Bug 1297280 - tar on a glusterfs mount displays "file changed as we read it" even though the file was not changed
Summary: tar on a glusterfs mount displays "file changed as we read it" even though th...
Keywords:
Status: CLOSED EOL
Alias: None
Product: GlusterFS
Classification: Community
Component: replicate
Version: 3.7.6
Hardware: x86_64
OS: Linux
medium
medium
Target Milestone: ---
Assignee: Krutika Dhananjay
QA Contact:
URL:
Whiteboard:
Depends On:
Blocks:
TreeView+ depends on / blocked
 
Reported: 2016-01-11 05:34 UTC by wuyl
Modified: 2018-08-14 12:52 UTC (History)
7 users (show)

Fixed In Version:
Doc Type: Bug Fix
Doc Text:
Clone Of: 1212842
Environment:
Last Closed: 2017-03-08 10:57:24 UTC
Regression: ---
Mount Type: ---
Documentation: ---
CRM:
Verified Versions:
Embargoed:


Attachments (Terms of Use)
error report log of tar (11.18 KB, text/plain)
2016-01-11 05:34 UTC, wuyl
no flags Details

Description wuyl 2016-01-11 05:34:13 UTC
Created attachment 1113494 [details]
error report log of tar

still got the issue of "file changed as we read it" when tar on glusterfs, version 3.7.6


Description of problem:
-----------------------
same as Bug #1212842

tar command on the glusterfs mount point is seen to report the following error on small files -

tar: ./linux-4.3.3/arch/cris/include/arch-v32/mach-a3/mach/hwregs/iop/asm: file changed as we read it

There were no changes made to files while the tar command was in progress. Cab be duplicated on 3 X 2 volume.


volume information:

# gluster volume info new_volume
 
Volume Name: new_volume
Type: Distributed-Replicate
Volume ID: 1cb209b9-c174-4bac-8a31-245647d8bf46
Status: Started
Number of Bricks: 3 x 2 = 6
Transport-type: tcp
Bricks:
Brick1: DN-02:/native/brick02
Brick2: DN-03:/native/brick03
Brick3: DN-04:/native/brick04
Brick4: DN-05:/native/brick05
Brick5: DN-06:/native/brick06
Brick6: DN-07:/native/brick07
Options Reconfigured:
performance.io-thread-count: 2
cluster.consistent-metadata: on
cluster.quorum-type: auto
performance.cache-size: 3GB
performance.readdir-ahead: on



Version-Release number of selected component (if applicable):
--------------------------------------------------------------
# rpm -qa glusterfs
glusterfs-3.7.6-1.el6.x86_64


How reproducible:
------------------
Easily reproducible.


Steps to Reproduce:
--------------------
1. Created the above volume with the volume options as seen above and started it.
2. Mounted the volume using fuse.
3. On the mount point, download the linux kernel, followed by untar and then tar-ing it again -
# wget https://cdn.kernel.org/pub/linux/kernel/v4.x/linux-4.3.3.tar.xz; tar xf linux-4.3.3.tar.xz; for i in {1..10}; do tar zcvf test$i.tar linux-4.3.3 2> tar$i.log; done

can see error everytime.


Actual results:
----------------
While the tar command is continuously running, the above described messages are seen for many files.


Expected results:
------------------
tar is expected to run successfully without any warning.

Comment 1 wuyl 2016-01-11 05:49:51 UTC
os info:

# lsb_release -a
LSB Version:	:core-4.0-amd64:core-4.0-noarch:graphics-4.0-amd64:graphics-4.0-noarch:printing-4.0-amd64:printing-4.0-noarch
Distributor ID:	CentOS
Description:	CentOS release 6.3 (Final)
Release:	6.3
Codename:	Final

Comment 2 Krutika Dhananjay 2016-01-13 07:00:22 UTC
Hi,

Did you unmount and mount the volume again after enabling consistent-metadata and before running tar again on the volume?
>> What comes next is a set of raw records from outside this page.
-- ==== Sys2Proof/Tests/Slice0.lean ====
section
/-! SUPPORT. Tests. Expected values are taken from the spec: the words from spec/30_encoding.md, the numbers from
spec/95_test_vectors.md and the examples of the rules named. Witnesses: one theorem for each statement with hypotheses, a
state and operands that meet them together, at boundary values. -/

namespace Sys2Proof.Tests

open Sys2Proof Sys2Proof.Machine Sys2Proof.Safety

-- one theorem at a time: each kernel evaluation below would otherwise hold a thread while it waits for the one before it
set_option Elab.async false

/-! ### Well-formedness: an ill-formed term for each check -/

theorem test_wf_unrecE00_below : Instr.wf (.rd16UnrecE00 0xDFE) = false := by decide
theorem test_wf_unrecE00_above : Instr.wf (.wr16UnrecE00 0xE80 0) = false := by decide
theorem test_wf_unrecE00_odd : Instr.wf (.rd16UnrecE00 0xE01) = false ∧ Instr.wf (.wr16UnrecE00 0xE7F 1) = false := by decide
theorem test_wf_misaligned_even : Instr.wf (.rd16Misaligned 0xC02) = false ∧ Instr.wf (.wr16Misaligned 0xDA8 1) = false := by decide
theorem test_wf_step_above_cap : Instr.wf (.intPitchAdvance 0 0x4001) = false := by decide

/-! ### Decoding: words written out from the kinds of R111 and the offsets of R113 to R115, R126 -/

/-- Each word and operand decodes to the instruction beside it. -/
def decodesTo (rows : List (Nat × Nat × Instr)) : Bool :=
  rows.all fun row => decide (decode { selector := BitVec.ofNat 16 row.1, operand := row.2.1 } = .instr row.2.2)

theorem test_decode_voice_reads : decodesTo
    [(0x0D70, 0x0, .rd16VolL 23), (0x0C32, 0x0, .rd16VolR 3),
     (0x0D14, 0x0, .rd16Pitch 17), (0x0C56, 0x0, .rd16Start 5),
     (0x0C18, 0x0, .rd16AdsrLo 1), (0x0D6A, 0x0, .rd16AdsrHi 22),
     (0x0CCC, 0x0, .rd16Env 12), (0x0C0E, 0x0, .rd16Repeat 0)] = true := by decide +kernel

theorem test_decode_voice_writes : decodesTo
    [(0x1D70, 0x1234, .wr16VolL 23 0x1234), (0x1C32, 0xABCD, .wr16VolR 3 0xABCD),
     (0x1D14, 0x7FFF, .wr16Pitch 17 0x7FFF), (0x1C56, 0xFFFF, .wr16Start 5 0xFFFF),
     (0x1C18, 0x1, .wr16AdsrLo 1 0x1), (0x1D6A, 0x8000, .wr16AdsrHi 22 0x8000),
     (0x1CCC, 0x1234, .wr16Env 12 0x1234), (0x1C0E, 0xABCD, .wr16Repeat 0 0xABCD)] = true := by decide +kernel

theorem test_decode_global_reads_1 : decodesTo
    [(0x0D80, 0x0, .rd16MvolL), (0x0D82, 0x0, .rd16MvolR),
     (0x0D84, 0x0, .rd16VLOUT), (0x0D86, 0x0, .rd16VROUT),
     (0x0D88, 0x0, .rd16KonLo), (0x0D8A, 0x0, .rd16KonHi),
     (0x0D8C, 0x0, .rd16KoffLo), (0x0D8E, 0x0, .rd16KoffHi),
     (0x0D90, 0x0, .rd16PmonLo), (0x0D92, 0x0, .rd16PmonHi),
     (0x0D94, 0x0, .rd16NonLo), (0x0D96, 0x0, .rd16NonHi),
     (0x0D98, 0x0, .rd16EonLo), (0x0D9A, 0x0, .rd16EonHi),
     (0x0D9C, 0x0, .rd16EndxLo), (0x0D9E, 0x0, .rd16EndxHi)] = true := by decide +kernel

theorem test_decode_global_reads_2 : decodesTo
    [(0x0DA2, 0x0, .rd16Mbase), (0x0DA4, 0x0, .rd16IrqAddr),
     (0x0DA6, 0x0, .rd16XferAddr), (0x0DA8, 0x0, .rd16XferPort),
     (0x0DAA, 0x0, .rd16Spucnt), (0x0DAE, 0x0, .rd16Spustat),
     (0x0DB0, 0x0, .rd16CdvolL), (0x0DB2, 0x0, .rd16CdvolR),
     (0x0DB4, 0x0, .rd16ExtvolL), (0x0DB6, 0x0, .rd16ExtvolR)] = true := by decide +kernel
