-- ==== Sys2Proof/Machine/State.lean ====
section
/-! DEFINITION. The state of AES128C (10_state.md R20 to R39), what a host can do to it, and its reset state. -/

namespace Sys2Proof.Machine

/-! ## The host's transactions and the bus's answers -/

/-- One host bus transaction at a bus address (20_memory.md R74, R75). `size` is in bytes; every size is expressible, only 4 is
decoded (R76). The data of a write of another size changes nothing, so `v` stands for it whatever its width. -/
inductive Transaction where
  | read (addr size : Nat)
  | write (addr size : Nat) (v : Word)
  deriving DecidableEq, Repr

/-- What the bus answers (R74 to R76). -/
inductive Response where
  /-- `(ok, v)` of a read. -/
  | readOk (v : Word)
  /-- `ok` of a write. -/
  | writeOk
  /-- the bus error of a read; `v` is its unspecified read data. -/
  | readErr (v : Word)
  /-- the bus error of a write. -/
  | writeErr
  /-- the address is outside the window: "not routed to AES128C" (R76), which gives no answer. -/
  | notRouted
  deriving DecidableEq, Repr

/-- Who acts next (R6, R82, R143, R360). DESIGN CHOICE (log 1): the order in which the agents act is data. -/
inductive Event where
  /-- the host's next transaction. -/
  | host (t : Transaction)
  /-- the core's turn: its completion step, if a command is pending (R143). -/
  | core
  /-- the reset input is asserted, possibly with a transaction in progress (R360, R361). -/
  | assertReset (inProgress : Option Transaction)
  /-- the reset input is released (R360). -/
  | releaseReset
  deriving DecidableEq, Repr

/-! ## State -/

/-- STATUS (R24). Bits 7:5 and 31:12 are reserved, RAZ/WI, and hold nothing. -/
structure Status where
  /-- bit 0, BUSY. -/
  busy : Bool
  /-- bit 1, DONE, W1C. -/
  done : Bool
  /-- bit 2, ERR, W1C, sticky. -/
  err : Bool
  /-- bit 3, OVR, W1C, sticky. -/
  ovr : Bool
  /-- bit 4, KEYV. -/
  keyv : Bool
  /-- bits 11:8, ERRCODE: none is code 0; codes 6 to 15 are "Never produced" (R321, I14; log 15). -/
  errcode : Option CommandError
  deriving DecidableEq, Repr

/-- The state of AES128C, one field for each piece of state of R20, R37 and R360, and three of the model's own. -/
structure State where
  /-- CMD: the last accepted command word (R23). -/
  cmd : Word
  /-- STATUS (R24). -/
  status : Status
  /-- CTRL bit 0, IE (R25). Bits 31:1 are reserved. -/
  ie : Bool
  /-- KEYLEN bits 7:0, LEN (R26). -/
  keylen : Byte
  /-- RESULT bits 7:0 (R27). -/
  result : Byte
  /-- OUTLEN bits 4:0 (R28). -/
  outlen : BitVec 5
  /-- BLKCNT (R30). -/
  blkcnt : Word
  /-- KEY0..KEY3 (R31). -/
  key : Group
  /-- DATA0..DATA3 (R32). -/
  data : Group
  /-- IV0..IV3 (R33). -/
  iv : Group
  /-- CHAIN0..CHAIN3 (R34). -/
  chain : Group
  /-- RK: the physical contents of the key-schedule RAM (R35). -/
  rk : Schedule
  /-- pending: none, or the command word in execution (R37). -/
  pending : Option Word
  /-- the reset input is asserted (R360). -/
  inReset : Bool
  /-- the model's own: what the agents do next (log 1). -/
  agenda : List Event
  /-- the model's own: what the bus answered, newest first (log 18). -/
  responses : List Response
  /-- the model's own: how many free values were drawn (log 7). -/
  draws : Nat
  deriving DecidableEq, Repr

/-! ## Why a step can stop -/

/-- No fault exists: "None of them stops the core or makes it stuck. A model maps each onto an observable outcome, never a halt"
(R320). The type has no constructor, so no step can fault (log 17). -/
inductive Fault where
  deriving DecidableEq, Repr

/-- Why a step is refused. -/
inductive Refusal where
  /-- raised only by an arm of exec that has no meaning yet; none is left. Safe: nothing is claimed of what follows. -/
  | notModelled (mnemonic : String)
  /-- raised by the step when the host issues a transaction while reset is asserted: "A host must not issue one, and a model
  refuses any such transaction" (R360, I11), whatever the address (log 21). Safe: nothing is claimed of what follows. -/
  | transactionDuringReset
  deriving DecidableEq, Repr

/-! ## Reset -/

/-- Four registers at 0x00000000. -/
def zeroGroup : Group := #v[0, 0, 0, 0]

/-- STATUS 0x00000000 (R39). -/
def Status.reset : Status where
  busy := false
  done := false
  err := false
  ovr := false
  keyv := false
  errcode := none

/-- The machine right after reset: R39's values, the reset input released, nothing to do. RK's physical contents are unspecified
there; zero is the model's DESIGN CHOICE (log 5), never observable while KEYV = 0 (I12). The agenda is empty (log 13). -/
def State.reset : State where
  cmd := 0
  status := Status.reset
  ie := false
  keylen := 0
  result := 0
  outlen := 0
  blkcnt := 0
  key := zeroGroup
  data := zeroGroup
  iv := zeroGroup
  chain := zeroGroup
  rk := Vector.ofFn fun _ => 0
  pending := none
  inReset := false
  agenda := []
  responses := []
  draws := 0

end Sys2Proof.Machine
end

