-- ==== Sys2Proof/Machine/BlockTransform.lean ====
section
/-! DEFINITION. The round operations on the State, blk(DATA), and their seven commands (44_block_transform.md R230 to R244). -/

namespace Sys2Proof.Machine

/-! ## Functions -/

/-- `SubBytes(s)` (R230). -/
def subBytes (s : Block) : Block := mapBytes sbox s

/-- `InvSubBytes(s)` (R231). -/
def invSubBytes (s : Block) : Block := mapBytes invSbox s

/-- `ShiftRows(s)` (R232): `out[r, c] <- s[r, (c + r) mod 4]`; addition on Fin 4 is mod 4. -/
def shiftRows (s : Block) : Block := blockOf fun r c => entry s r (c + r)

/-- `InvShiftRows(s)` (R233): `out[r, c] <- s[r, (c - r) mod 4]`; subtraction on Fin 4 is mod 4, taken in 0..3. -/
def invShiftRows (s : Block) : Block := blockOf fun r c => entry s r (c - r)

/-- `MixColumns(s)` (R234), row indices mod 4. -/
def mixColumns (s : Block) : Block :=
  blockOf fun r c =>
    gmul 2 (entry s r c) ^^^ gmul 3 (entry s (r + 1) c) ^^^ entry s (r + 2) c ^^^ entry s (r + 3) c

/-- `InvMixColumns(s)` (R235), row indices mod 4. -/
def invMixColumns (s : Block) : Block :=
  blockOf fun r c =>
    gmul 14 (entry s r c) ^^^ gmul 11 (entry s (r + 1) c) ^^^ gmul 13 (entry s (r + 2) c) ^^^
      gmul 9 (entry s (r + 3) c)

/-- `AddRoundKey(s, k)` (R236), the round keys read from RK. -/
def addRoundKey (rk : Schedule) (s : Block) (k : Fin 11) : Block := xorBlock s (roundKey rk k)

/-! ## Commands -/

/-- `blk(DATA) <- f(blk(DATA)); complete`, the shape of the six commands that need no key (R238 to R243). -/
def transformData (f : Block → Block) (s : State) : Host.Outcome State Fault Refusal :=
  succeed { s with data := ofBlock (f (blk s.data)) }

/-- SUBBYTES (R238). -/
def execSubbytes (s : State) : Host.Outcome State Fault Refusal := transformData subBytes s

/-- INVSUBBYTES (R239). -/
def execInvsubbytes (s : State) : Host.Outcome State Fault Refusal := transformData invSubBytes s

/-- SHIFTROWS (R240). -/
def execShiftrows (s : State) : Host.Outcome State Fault Refusal := transformData shiftRows s

/-- INVSHIFTROWS (R241). -/
def execInvshiftrows (s : State) : Host.Outcome State Fault Refusal := transformData invShiftRows s

/-- MIXCOLUMNS (R242). -/
def execMixcolumns (s : State) : Host.Outcome State Fault Refusal := transformData mixColumns s

/-- INVMIXCOLUMNS (R243). -/
def execInvmixcolumns (s : State) : Host.Outcome State Fault Refusal := transformData invMixColumns s

/-- ADDRK n (R244): IllegalCommand for n > 10, "checked before NoKey". -/
def execAddrk (n : BitVec 5) (s : State) : Host.Outcome State Fault Refusal :=
  if h : n.toNat ≤ 10 then
    needKey s (transformData (fun b => addRoundKey s.rk b ⟨n.toNat, by omega⟩) s)
  else raise .illegalCommand s

end Sys2Proof.Machine
end

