-- ==== Sys2Proof/Machine/Engine.lean ====
section
/-! DEFINITION. The core's completion step and whose turn it is (40_command_execution.md R143, 00_scope.md R6, 20_memory.md R82, 70_reset_and_hazards.md R360). -/

namespace Sys2Proof.Machine

/-- `complete()` of R143 for the pending word w: a word that does not decode raises its error, else the command runs. -/
def runCommand (w : Word) (s : State) : Host.Outcome State Fault Refusal :=
  match decode w with
  | .error e => raise e s
  | .ok i => exec i s

/-- The core's turn: its one step is "enabled exactly when `pending` is not none" (R143); else it has nothing to do (R6). -/
def coreTurn (s : State) : Host.Outcome State Fault Refusal :=
  match s.pending with
  | none => .next s
  | some w => runCommand w s

/-- A host transaction, refused while reset is asserted (R360). DESIGN CHOICE (log 21): refused then whatever its address, also where it
would not be routed to AES128C (R76). -/
def hostTurn (t : Transaction) (s : State) : Host.Outcome State Fault Refusal :=
  if s.inReset then .refused .transactionDuringReset else .next (transact t s)

/-- Reset is asserted, with a transaction in progress or none (R360, R361). No transaction can be in progress while reset is
already asserted; one is refused then, whatever its address (log 21). -/
def resetTurn (inProgress : Option Transaction) (s : State) : Host.Outcome State Fault Refusal :=
  match inProgress with
  | none => .next (enterReset s)
  | some t =>
    if s.inReset then .refused .transactionDuringReset else .next (enterReset (cutShort t s))

/-- One event. -/
def act (e : Event) (s : State) : Host.Outcome State Fault Refusal :=
  match e with
  | .host t => hostTurn t s
  | .core => coreTurn s
  | .assertReset inProgress => resetTurn inProgress s
  | .releaseReset => .next (leaveReset s)

/-- One step: the next event of the agenda; when the agenda is used up it is the core's turn, so that a pending command always
completes (70_reset_and_hazards.md R380; log 2). -/
def advance (s : State) : Host.Outcome State Fault Refusal :=
  match s.agenda with
  | [] => coreTurn s
  | e :: rest => act e { s with agenda := rest }

/-- A host's CMD write of the word w (R140) with the core's turn right after it. -/
def place (w : Word) (s : State) : State :=
  { issue w s with inReset := false, agenda := .core :: s.agenda }

end Sys2Proof.Machine
end

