-- ==== Sys2Proof/Certificates/Slice0/Obligations.lean ====
section
/-! DEFINITION. The statements about the model, and the reference functions they are stated with. -/

namespace Sys2Proof.Reference

open Sys2Proof.Machine

/-! ## Reference functions: the spec's own second descriptions, kept apart from the model's -/

/-- What R103's table says of an assigned OP: which fields it uses, and its command. -/
structure OpInfo where
  usesN : Bool
  usesA : Bool
  usesB : Bool
  build : BitVec 5 → Byte → Byte → Instr

/-- A row of R103 that uses no field. -/
def bare (i : Instr) : Option OpInfo := some ⟨false, false, false, fun _ _ _ => i⟩

/-- R103's table, by OP; none for an unassigned OP. -/
def opInfo (op : Byte) : Option OpInfo :=
  if op = 0x00 then bare .nop
  else if op = 0x01 then bare .keyexp
  else if op = 0x02 then bare .init
  else if op = 0x10 then bare .encEcb
  else if op = 0x11 then bare .decEcb
  else if op = 0x12 then bare .encCbc
  else if op = 0x13 then bare .decCbc
  else if op = 0x20 then some ⟨true, false, false, fun n _ _ => .pad n⟩
  else if op = 0x21 then bare .unpad
  else if op = 0x30 then bare .subbytes
  else if op = 0x31 then bare .invsubbytes
  else if op = 0x32 then bare .shiftrows
  else if op = 0x33 then bare .invshiftrows
  else if op = 0x34 then bare .mixcolumns
  else if op = 0x35 then bare .invmixcolumns
  else if op = 0x36 then some ⟨true, false, false, fun n _ _ => .addrk n⟩
  else if op = 0x40 then some ⟨false, true, true, fun _ a b => .gfmul a b⟩
  else if op = 0x41 then some ⟨false, true, false, fun _ a _ => .sbox a⟩
  else if op = 0x42 then some ⟨false, true, false, fun _ a _ => .invsbox a⟩
  else if op = 0x43 then some ⟨true, false, false, fun n _ _ => .rcon n⟩
  else none

/-- Steps 2 and 3 of R104: RSV and every field the opcode does not use are 0. -/
def unusedZero (o : OpInfo) (w : Word) : Prop :=
  fieldRSV w = 0 ∧ (o.usesN = false → fieldN w = 0) ∧ (o.usesA = false → fieldA w = 0) ∧
    (o.usesB = false → fieldB w = 0)

/-- R106's `decode(cmd)`, its checks in the order written. -/
def checkedDecode (w : Word) : Except CommandError Instr :=
  match opInfo (fieldOP w) with
  | none => .error .illegalCommand
  | some o =>
    if fieldRSV w ≠ 0 then .error .illegalCommand
    else if o.usesN = false ∧ fieldN w ≠ 0 then .error .illegalCommand
    else if o.usesA = false ∧ fieldA w ≠ 0 then .error .illegalCommand
    else if o.usesB = false ∧ fieldB w ≠ 0 then .error .illegalCommand
    else if fieldOP w = 0x36 ∧ (fieldN w).toNat > 10 then .error .illegalCommand
    else if fieldOP w = 0x43 ∧ ((fieldN w).toNat < 1 ∨ (fieldN w).toNat > 10) then .error .illegalCommand
    else if fieldOP w = 0x20 ∧ (fieldN w).toNat > 15 then .error .invalidBlockLength
    else .ok (o.build (fieldN w) (fieldA w) (fieldB w))

/-- R321's table of codes, as STATUS bits 11:8 hold them. -/
def errcodeValue : Option CommandError → Nat
  | none => 0
  | some .invalidKeyLength => 1
  | some .invalidPadding => 2
  | some .invalidBlockLength => 3
  | some .noKey => 4
  | some .illegalCommand => 5

/-- The product of two polynomials over GF(2) of degree below 8, before any reduction (R161): the XOR of `x << i` over the set bits i of y. -/
def polyMul (x y : BitVec 16) : BitVec 16 :=
  (List.range 9).foldl (fun p i => if y.getLsbD i then p ^^^ (x <<< i) else p) 0

/-- `r` is the product of a and b reduced modulo x^8 + x^4 + x^3 + x + 1 (R161): the polynomial product is q * 0x11B + r for a
quotient q of degree below 7. -/
def IsProduct (a b r : Byte) : Prop :=
  ∃ q : BitVec 7, polyMul (a.setWidth 16) (b.setWidth 16) = polyMul (q.setWidth 16) 0x11B ^^^ r.setWidth 16

/-- R183's `affine(x)`. -/
def affine (x : Byte) : Byte :=
  x ^^^ x.rotateLeft 1 ^^^ x.rotateLeft 2 ^^^ x.rotateLeft 3 ^^^ x.rotateLeft 4 ^^^ 0x63

/-- `b` is inv(a) of R183: inv(0) = 0, else the multiplicative inverse. -/
def IsInv (a b : Byte) : Prop := (a = 0 ∧ b = 0) ∨ gmul a b = 1

/-- Word-wise XOR of two register groups. -/
def xorGroup (g h : Group) : Group := Vector.ofFn fun n : Fin 4 => g[n] ^^^ h[n]

/-- Commands completed one after another. -/
def runAll : List Instr → State → Host.Outcome State Fault Refusal
  | [], s => .next s
  | i :: is, s =>
    match exec i s with
    | .next t => runAll is t
    | .fault f => .fault f
    | .refused r => .refused r
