-- ==== Sys2Proof/Tests/Slice0.lean ====
section
/-! SUPPORT. Tests on words and values taken from the spec, and for each statement with hypotheses a witness that meets them. -/

namespace Sys2Proof.Tests

open Sys2Proof.Machine Sys2Proof.Reference

set_option Elab.async false

/-! ## WellFormed refuses each kind of ill-formed command (R104 step 4) -/

theorem test_wf_refuses_pad_16 : ¬ WellFormed (.pad 16) := by decide
theorem test_wf_refuses_pad_31 : ¬ WellFormed (.pad 31) := by decide
theorem test_wf_refuses_addrk_11 : ¬ WellFormed (.addrk 11) := by decide
theorem test_wf_refuses_rcon_0 : ¬ WellFormed (.rcon 0) := by decide
theorem test_wf_refuses_rcon_11 : ¬ WellFormed (.rcon 11) := by decide
theorem test_wf_accepts_bounds :
    WellFormed (.pad 0) ∧ WellFormed (.pad 15) ∧ WellFormed (.addrk 0) ∧ WellFormed (.addrk 10) ∧ WellFormed (.rcon 1) ∧
      WellFormed (.rcon 10) := by decide

/-! ## Decoding, each command by a word written out from R101's fields B_A_N,RSV_OP and R103's opcodes -/

theorem test_decode_nop : decode 0b00000000_00000000_00000000_00000000 = .ok .nop := by decide +kernel
theorem test_decode_keyexp : decode 0b00000000_00000000_00000000_00000001 = .ok .keyexp := by decide +kernel
theorem test_decode_init : decode 0b00000000_00000000_00000000_00000010 = .ok .init := by decide +kernel
theorem test_decode_encEcb : decode 0b00000000_00000000_00000000_00010000 = .ok .encEcb := by decide +kernel
theorem test_decode_decEcb : decode 0b00000000_00000000_00000000_00010001 = .ok .decEcb := by decide +kernel
theorem test_decode_encCbc : decode 0b00000000_00000000_00000000_00010010 = .ok .encCbc := by decide +kernel
theorem test_decode_decCbc : decode 0b00000000_00000000_00000000_00010011 = .ok .decCbc := by decide +kernel
theorem test_decode_pad : decode 0b00000000_00000000_00000101_00100000 = .ok (.pad 5) := by decide +kernel
theorem test_decode_unpad : decode 0b00000000_00000000_00000000_00100001 = .ok .unpad := by decide +kernel
theorem test_decode_subbytes : decode 0b00000000_00000000_00000000_00110000 = .ok .subbytes := by decide +kernel
theorem test_decode_invsubbytes : decode 0b00000000_00000000_00000000_00110001 = .ok .invsubbytes := by decide +kernel
theorem test_decode_shiftrows : decode 0b00000000_00000000_00000000_00110010 = .ok .shiftrows := by decide +kernel
theorem test_decode_invshiftrows : decode 0b00000000_00000000_00000000_00110011 = .ok .invshiftrows := by decide +kernel
theorem test_decode_mixcolumns : decode 0b00000000_00000000_00000000_00110100 = .ok .mixcolumns := by decide +kernel
theorem test_decode_invmixcolumns : decode 0b00000000_00000000_00000000_00110101 = .ok .invmixcolumns := by
  decide +kernel
theorem test_decode_addrk : decode 0b00000000_00000000_00001010_00110110 = .ok (.addrk 10) := by decide +kernel
theorem test_decode_gfmul : decode 0b10000011_01010111_00000000_01000000 = .ok (.gfmul 0x57 0x83) := by decide +kernel
theorem test_decode_sbox : decode 0b00000000_01010011_00000000_01000001 = .ok (.sbox 0x53) := by decide +kernel
theorem test_decode_invsbox : decode 0b00000000_11101101_00000000_01000010 = .ok (.invsbox 0xED) := by decide +kernel
theorem test_decode_rcon : decode 0b00000000_00000000_00001001_01000011 = .ok (.rcon 9) := by decide +kernel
If not, could you just try that?
Here are the steps:

1) Enable consistent-metadata: # gluster volume set <VOL> cluster.consistent-metadata on

2) Unmount the volume

3) Remount the volume

4) Run tar.

-Krutika

Comment 3 wuyl 2016-01-13 08:08:17 UTC
(In reply to Krutika Dhananjay from comment #2)
> Hi,
> 
> Did you unmount and mount the volume again after enabling
> consistent-metadata and before running tar again on the volume? If not,
> could you just try that?
> Here are the steps:
> 
> 1) Enable consistent-metadata: # gluster volume set <VOL>
> cluster.consistent-metadata on
> 
> 2) Unmount the volume
> 
> 3) Remount the volume
> 
> 4) Run tar.
> 
> -Krutika

hello, Krutika:

yes, we unmount all clients, and then set the attributes. then remount again.

an interesting point is that after we mount back glusterfs, for the first repeat of tar commmand, warnings are reduced significantly. But during 2nd to 10th repeats of the tar, the amounts of warning can be seen increased.

Comment 4 Krutika Dhananjay 2016-01-14 11:09:06 UTC
(In reply to wuyl from comment #3)
> (In reply to Krutika Dhananjay from comment #2)
> > Hi,
> > 
> > Did you unmount and mount the volume again after enabling
> > consistent-metadata and before running tar again on the volume? If not,
> > could you just try that?
> > Here are the steps:
> > 
> > 1) Enable consistent-metadata: # gluster volume set <VOL>
> > cluster.consistent-metadata on
> > 
> > 2) Unmount the volume
> > 
> > 3) Remount the volume
> > 
> > 4) Run tar.
> > 
> > -Krutika
> 
> hello, Krutika:
> 
> yes, we unmount all clients, and then set the attributes. then remount again.
> 
> an interesting point is that after we mount back glusterfs, for the first
> repeat of tar commmand, warnings are reduced significantly. But during 2nd
> to 10th repeats of the tar, the amounts of warning can be seen increased.

That's interesting.
So I tried recreating the bug in vain on my setup.

Here are my steps:
1. Create a distributed replicated volume with bricks spread across multiple nodes and start and mount it using FUSE protocol.
2. Copy linux tar ball into the root of the volume and untar it.
3. Run tar on the linux source tree root.

====> Tar throws 'File changed as we read it' warnings for multiple files/directories. [EXPECTED]

4. Then I enabled consistent-metadata on the volume and ran tar again.

====> Tar threw 'File changed as we read it' for 3 directories. [EXPECTED]

5. Then I unmounted the volume and mounted it again and ran tar.

====> Tar ran to completion without any warnings.

6. I ran tar again just to see if during repeats the warnings are seen. But no, it ran just fine.

7. Created a few files under some of the directories in the volume from a different mount point and ran tar on the first mount point but it ran fine without any warnings.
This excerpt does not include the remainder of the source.